Creating a backbone organization
A collective impact approach uses a backbone organization, a separate organization with staff that has the skills to support the entire initiative. Currently, CHI Health is funding a position at the Live Well Omaha nonprofit to support the creation of a Live Well Omaha Kids backbone organization. This is part of a transition to allow the Live Well Omaha Kids programs to have a centralized infrastructure and a dedicated staff. The backbone organization convenes the community partners who are working on aspects of reducing childhood obesity.

Sarah Sjolie, the executive director of Live Well Omaha, explained when one health system was serving as the umbrella organization, the effort wasn't perceived as a true community-driven effort. "The current iteration of the collective impact effort is an evolution of the (original) coalition," she explained.

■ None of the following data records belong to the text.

/-- The phase commands of a tick (R266, R267). -/
def Head.tickOut (c : Ctx) (g : Fin 2) (t : Nat) (x : Head) : Head :=
  if x.r (StepReg.GSTATE g) = 4 ∨ t % atLeast1 (x.r (StepReg.OUT_DIV g)) ≠ 0 then x
  else
    let i := if (x.gen g).reduced then x.r (StepReg.I_HOLD g) else x.r (StepReg.I_RUN g)
    let v := phaseValues (x.gen g).x i
    let n := 24 + g.val
    (x.act c (.step g) (8 + 2 * g.val) v.1 (1000 * t) n).act c (.step g) (9 + 2 * g.val) v.2 (1000 * t) n

/-- One tick of one generator at `t` µs of package time (R265 to R271, R279). -/
def Head.genTick (c : Ctx) (t : Nat) (x : Head) (g : Fin 2) : Head :=
  let x := x.tickRequests c g
  let (x, past) := x.tickMove g t
  let still := x.holdTime g t
  let x := x.onGen g fun s => { s with reduced := still }
  let x := x.tickOut c g t
  match past with
  | some code => x.motionEnd c g code
  | none =>
    match x.homeLimit g with
    | some code => x.onGen g (StepSt.hardAsk code)
    | none => x

/-! ### Frames -/

/-- X_hist of a frame that starts at `f` ns (R274): X after the tick DEV_LAG ticks before the one at or below it. -/
def Head.xHist (x : Head) (g : Fin 2) (f : Nat) : Int :=
  let k := f / 1000 - x.r (StepReg.DEV_LAG g)
  match (x.gen g).hist.find? fun p => decide (p.1 ≤ k) with
  | some p => p.2
  | none => match (x.gen g).hist.getLast? with
    | some p => p.2
    | none => (x.gen g).x

/-- The position field of a generator (R264). -/
def genPos (g : Fin 2) (a : BitVec 800) : Int := if g = 0 then srvSled a else srvSa a

/-- The origin latches that a good frame at `f` ns serves: REBASE, and once after a head reset (R274). -/
def Head.frameOrigin (g : Fin 2) (a : BitVec 800) (f : Nat) (x : Head) : Head :=
  let s := x.gen g
  let auto := !s.autoOrg && (match s.firstAct with
    | none => false
    | some t => decide (t + 10000 * atLeast1 (x.r (StepReg.HOLD_DELAY g)) ≤ 10 * f))
  if s.rebase || auto then
    let x := x.onGen g fun s => { s with autoOrg := s.autoOrg || auto }
    x.latchOrigin g (genPos g a) (x.xHist g f)
  else x

/-- DEV of a good frame (R275). -/
def Head.deviation (x : Head) (g : Fin 2) (a : BitVec 800) (f : Nat) : Int :=
  let s := x.gen g
  sat32 ((genPos g a - s.encOrg) * 256 - (x.xHist g f - s.xOrg) * x.r (StepReg.ENC_RATIO g) / 2 ^ 40)

/-- The deviation and its two checks for a good frame (R275, R276). -/
def Head.frameDev (g : Fin 2) (a : BitVec 800) (f : Nat) (x : Head) : Head :=
  if x.b (StepReg.ORG_VALID g) && x.b (StepReg.ENC_VALID g) then
    let d := x.deviation g a f
    let m := d.natAbs
    let n := atLeast1 (x.r (StepReg.STALL_N g))
    let lw := x.r (StepReg.LOST_WIN g)
    let sw := x.r (StepReg.STALL_WIN g)
    (x.wi (StepReg.DEV g) d).onGen g fun s => { s with
      lostArmed := s.lostArmed || decide (m ≤ lw / 2)
      stallArmed := s.stallArmed || decide (m ≤ sw / 2)
      lostRun := if s.lostArmed then runOn (decide (lw < m)) n s.lostRun else 0
      stallRun := if s.stallArmed then runOn (decide (sw < m)) n s.stallRun else 0 }
  else x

The number of community groups involved in the Live Well Omaha Kids work has ebbed and flowed over the years, said Sjolie, with about 40 organizations in the area that currently work to prevent childhood obesity. A Live Well Omaha Kids steering committee meets regularly. It includes representatives from CHI Health as well as Children's Hospital & Medical Center in Omaha, universities and colleges, Douglas County government and health departments and other community groups. Omaha is located in Douglas County.

"In the past, organizations met on new projects or to 'share and make aware,'" Sjolie said. The collective impact approach takes the collaboration to a new level of mutually beneficial activities, she said.

Getting on the same page
The steering committee is coordinating an analysis to determine what works locally and across the country to prevent and reduce childhood obesity. Once that analysis is complete, the members will decide on shared goals and conventions for measuring progress.

Currently, those working to encourage healthy behaviors in children collect different data measures in different ways. "The intent of identifying and collecting shared data is so we can all work toward impacting the same metrics," Nielsen said.

Live Well Omaha Kids is figuring out the best data to collect to track change, and how and where to collect it, said Sheena Kennedy Helgenberger, coalition director for Live Well Omaha Kids. Her position is new and funded for three years by CHI Health.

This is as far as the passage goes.